The next exercise is to get each man over a tall electric fence in half an hour using only equipment provided to them (mostly wooden planks and oil drums). Jones inevitably volunteers to be the first over the fence, and tries to get Walker to catapult him over, but in doing so they break the only decent long length of wood, thus dooming all other attempts to failure. After half an hour the platoon still have not done it, so they plead for more time. They try until midnight, with no success. Ramsey is not impressed the next morning, revealing that he did not award the platoon any stars for the first test and only one star for the second for "perseverance", despite the fact that their constantly setting the alarm off on the fence kept him awake all night.

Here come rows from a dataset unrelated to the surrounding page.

/-- A misaligned address and one outside the segments of the mode end alike, so their order is not seen. -/
theorem checkedLocate_addressError (s : State) (k : AccessKind) (va : DWord) (n : Nat)
    (h : va.toNat % n ≠ 0 ∨ translate s k va = .error) :
    checkedLocate s k va n = .raised (s.raiseAddressError k va) := by
  by_cases ha : va.toNat % n = 0
  · have he : translate s k va = .error := h.resolve_left (not_not_intro ha)
    simp [checkedLocate_aligned s k va n ha, locate, he]
  · exact checkedLocate_misaligned s k va n ha

theorem fetch_addressError {s : State} {va : DWord} (h : va.toNat % 4 ≠ 0 ∨ translate s .fetch va = .error) :
    fetch s va = .raised (s.raiseAddressError .fetch va) := by
  simp [fetch, checkedLocate_addressError s .fetch va 4 h]

theorem fetch_miss {s : State} {va : DWord} {m : TlbMiss} (ha : va.toNat % 4 = 0)
    (h : translate s .fetch va = .miss m) : fetch s va = .raised (s.raiseTlb m .fetch va) := by
  simp [fetch, checkedLocate_aligned s .fetch va 4 ha, locate, h]

theorem fetch_undefinedMask {s : State} {va : DWord} (ha : va.toNat % 4 = 0)
    (h : translate s .fetch va = .undefinedMask) : fetch s va = .refused .undefinedPageMask := by
  simp [fetch, checkedLocate_aligned s .fetch va 4 ha, locate, h]

/-! ## The end of a step (R221, R224) -/

/-- The advance touches neither count, so both counts are those before it. -/
theorem endStep_eq (o : Option Instr) (s : State) :
    endStep o s = { advance s with
      cycles := s.cycles + 1 + Config.extraCycles o, draws := s.draws + 1 } := by
  simp [endStep, Nat.add_assoc]

/-! ## A step without an interrupt, by the outcome of its fetch (R220, R222) -/

section step
variable {s : State} (hi : (beginStep s).interruptTaken = false)
include hi

theorem step_of_fetch_done {w : Word} (h : fetch (beginStep s) (beginStep s).pc = .done w) :
    step s = executeWord exec w (beginStep s) := by
  simp [step, stepWith, hi, h]

theorem step_of_fetch_raised {u : State} (h : fetch (beginStep s) (beginStep s).pc = .raised u) :
    step s = .next (endStep none u.forceX0) := by
  simp [step, stepWith, finishStep, hi, h]

theorem step_of_fetch_refused {q : Refusal} (h : fetch (beginStep s) (beginStep s).pc = .refused q) :
    step s = .refused q := by
  simp [step, stepWith, hi, h]

/-- A step that fetches an instruction is its `exec`, then the end of the step. -/
theorem step_instr {pa : PAddr} {i : Instr} (hf : AccessOk (beginStep s) .fetch (beginStep s).pc 4 pa)
    (hd : decode (BitVec.ofNat 32 (numberAt (beginStep s) pa.toNat 4)) = .instr i) :
    step s = finishStep (some i) (exec i (beginStep s)) := by
  rw [step_of_fetch_done hi (fetch_numberAt hf), executeWord, hd]

end step

/-- Settles O5: the fetch decides between the decoded instruction, an exception and a refusal. -/
theorem stepRunsDecodedInstruction : Obligations.StepRunsDecodedInstruction := by
  intro s pa i b hi
  refine ⟨fun hf hd => ?_, fun h => ?_, fun m ha h => ?_, fun ha h => ?_⟩
  · have hstep : step s = finishStep (some i) (exec i b) := step_instr hi hf hd
    refine ⟨fun t ht => ?_, fun q hq => ?_⟩
    · rw [hstep, ht]
      exact congrArg _ (endStep_eq (some i) t.forceX0)
    · rw [hstep, hq]
      rfl
  · exact step_of_fetch_raised hi (fetch_addressError h)
  · exact step_of_fetch_raised hi (fetch_miss ha h)
  · exact step_of_fetch_refused hi (fetch_undefinedMask ha h)

end Sys2Proof.Machine
end

section
/-! PROOFS. Integer arithmetic, logic and comparison: the operands and results as numbers, signed overflow as a number
out of range, and the four statements of the integer unit (R240 to R264). -/

namespace Sys2Proof.Machine

/-! ## Operands as numbers (R183, R240) -/

theorem toInt_low32 (v : DWord) : (low32 v).toInt = lowInt v := BitVec.toInt_setWidth v

theorem toInt_sextImm32 (imm : BitVec 16) : (sextImm32 imm).toInt = imm.toInt :=
  BitVec.toInt_signExtend_of_le (by decide)

theorem toInt_sextImm (imm : BitVec 16) : (sextImm imm).toInt = imm.toInt :=
  BitVec.toInt_signExtend_of_le (by decide)

/-- The sign-extended immediate of SLTIU, compared as an unsigned number (R260). -/
theorem toNat_sextImm (imm : BitVec 16) : ((sextImm imm).toNat : Int) = imm.toInt % 2 ^ 64 := by
  rw [sextImm, BitVec.signExtend, BitVec.toNat_ofInt]
  exact Int.toNat_of_nonneg (Int.emod_nonneg _ (by decide))

/-- The bits of a zero-extended immediate are the binary digits of its number (R183). -/
theorem getLsbD_zextImm (imm : BitVec 16) (j : Nat) (hj : j < 64) :
    (zextImm imm).getLsbD j = decide (imm.toNat / 2 ^ j % 2 = 1) := by
  rw [zextImm, BitVec.getLsbD_setWidth, ← Nat.testBit_eq_decide_div_mod_eq, BitVec.testBit_toNat]
  simp [hj]

theorem luiImm_eq (imm : BitVec 16) : luiImm imm = dwordOf (imm.toInt * 2 ^ 16) := by
  have happ : (imm ++ 0#16).toInt = imm.toInt * 2 ^ 16 := by
    rw [BitVec.toInt_append]
    simp [mul_comm]
  rw [luiImm, BitVec.signExtend, happ, dwordOf]

/-! ## Sums and differences as numbers -/

theorem dwordOf_toInt (v : DWord) : dwordOf v.toInt = v := BitVec.ofInt_toInt

theorem add_eq_dwordOf (a b : DWord) : a + b = dwordOf (a.toInt + b.toInt) := by
  rw [dwordOf_add, dwordOf_toInt, dwordOf_toInt]

theorem sub_eq_dwordOf (a b : DWord) : a - b = dwordOf (a.toInt - b.toInt) :=
  BitVec.eq_of_toInt_eq (by rw [BitVec.toInt_sub, dwordOf, BitVec.toInt_ofInt])

theorem signExtend_add (a b : Word) : (a + b).signExtend 64 = wordOf (a.toInt + b.toInt) := by
  rw [BitVec.signExtend, BitVec.toInt_add, wordOf]

theorem signExtend_sub (a b : Word) : (a - b).signExtend 64 = wordOf (a.toInt - b.toInt) := by
  rw [BitVec.signExtend, BitVec.toInt_sub, wordOf]

/-! ## Signed overflow (R240) -/

/-- The signed numbers of `w` bits, in the form `SumOrTrap` writes out. -/
def FitsSigned (w : Nat) (z : Int) : Prop := -(2 ^ (w - 1)) ≤ z ∧ z < 2 ^ (w - 1)

theorem wordOf_of_fits {z : Int} (h : FitsSigned 32 z) : wordOf z = dwordOf z := by
  obtain ⟨hlo, hhi⟩ := h
  rw [wordOf, Int.bmod_eq_of_le_mul_two (by omega) (by omega), dwordOf]

theorem saddOverflow_iff {w : Nat} (a b : BitVec w) :
    a.saddOverflow b = true ↔ ¬FitsSigned w (a.toInt + b.toInt) := by
  simp only [BitVec.saddOverflow, FitsSigned, Bool.or_eq_true, decide_eq_true_eq]
  omega

theorem ssubOverflow_iff {w : Nat} (a b : BitVec w) :
    a.ssubOverflow b = true ↔ ¬FitsSigned w (a.toInt - b.toInt) := by
  simp only [BitVec.ssubOverflow, FitsSigned, Bool.or_eq_true, decide_eq_true_eq]
  omega

/-- The rule on the sign bits is the library's, at every width. -/
theorem addSigns_eq_saddOverflow {w : Nat} (a b : BitVec w) :
    (decide (a.msb = b.msb) && decide ((a + b).msb ≠ a.msb)) = a.saddOverflow b := by
  rw [BitVec.saddOverflow_eq]
  generalize a.msb = x, b.msb = y, (a + b).msb = z
  revert x y z
  decide

theorem subSigns_eq_ssubOverflow {w : Nat} (a b : BitVec w) :
    (decide (a.msb ≠ b.msb) && decide ((a - b).msb ≠ a.msb)) = a.ssubOverflow b := by
  rw [BitVec.ssubOverflow_eq]
  generalize a.msb = x, b.msb = y, (a - b).msb = z
  revert x y z
  decide

theorem addOvf32_iff (a b : Word) : addOvf32 a b = true ↔ ¬FitsSigned 32 (a.toInt + b.toInt) := by
  rw [addOvf32, addSigns_eq_saddOverflow, saddOverflow_iff]

theorem subOvf32_iff (a b : Word) : subOvf32 a b = true ↔ ¬FitsSigned 32 (a.toInt - b.toInt) := by
  rw [subOvf32, subSigns_eq_ssubOverflow, ssubOverflow_iff]

theorem addOvf64_iff (a b : DWord) : addOvf64 a b = true ↔ ¬FitsSigned 64 (a.toInt + b.toInt) := by
  rw [addOvf64, addSigns_eq_saddOverflow, saddOverflow_iff]

theorem subOvf64_iff (a b : DWord) : subOvf64 a b = true ↔ ¬FitsSigned 64 (a.toInt - b.toInt) := by
  rw [subOvf64, subSigns_eq_ssubOverflow, ssubOverflow_iff]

The final exercise is using the Smith Gun to repel an assault by Ramsey's regular troops. The three pieces of ammunition for the gun lie behind the same type of electrified fence the platoon were meant to have learnt how to scale in the previous test. Meanwhile, Hodges and the Verger have finally got the key to Jones' van from Walker, and they rush off to transfer the onions to Hodges' van. The platoon suddenly realise that they could use the onions instead of the ammunition for the Smith Gun. They rush to Hodges' van with Mainwaring demanding the onions "in the name of the King", but is forced to buy them off Hodges. They rush back to the Smith Gun, load and fire the onions at the advancing troops, who retreat in confusion. Ramsey is impressed and congratulates Mainwaring, saying he has never seen such initiative displayed by a Home Guard unit and awards them 12 stars outright. The platoon are jubilant and they all rush to retrieve the fallen onions.

==Cast==

- Arthur Lowe as Captain Mainwaring
- John Le Mesurier as Sergeant Wilson
- Clive Dunn as Lance Corporal Jones
- John Laurie as Private Frazer
- James Beck as Private Walker
- Arnold Ridley as Private Godfrey
- Ian Lavender as Private Pike
- Bill Pertwee as ARP Warden Hodges
- Edward Sinclair as The Verger
- Fulton Mackay as Captain Ramsey
- Alex McAvoy as the Sergeant
- Pamela Manson as the NAAFI Girl
- Cy Town as Mess Steward

==Cultural references and trivia==
1. This episode uses the historically accurate scarcity of onions in 1942. This fictional story echoes a real incident in which an enthusiastic Home Guard unit involved in an exercise repelled the enemy by discharging small green apples from a Northover Projector.
2. This episode was unique, as it involved virtually no interior television studio recording at BBC Television Centre in London, with nearly the entire episode recorded solely on location. Only one short scene between Jones and Hodges, which lasted 45 seconds, was actually filmed in a studio. This was due to a technicians strike at the BBC, which meant this was the only episode of the entire television series to be produced in this way. To get the laughter for the episode, it was played before an invited audience at BBC Television Centre, and their laughter was played in.
3. This episode was one of several tapes used as backup material for when BBC One television services were disrupted, kept at Pebble Mill, Birmingham. On the 20th June 2000, during a power failure at Television Centre, transmission of BBC One was switched to Birmingham and this programme was shown to the South East region and part broadcast as regional news programmes finished broadcasting.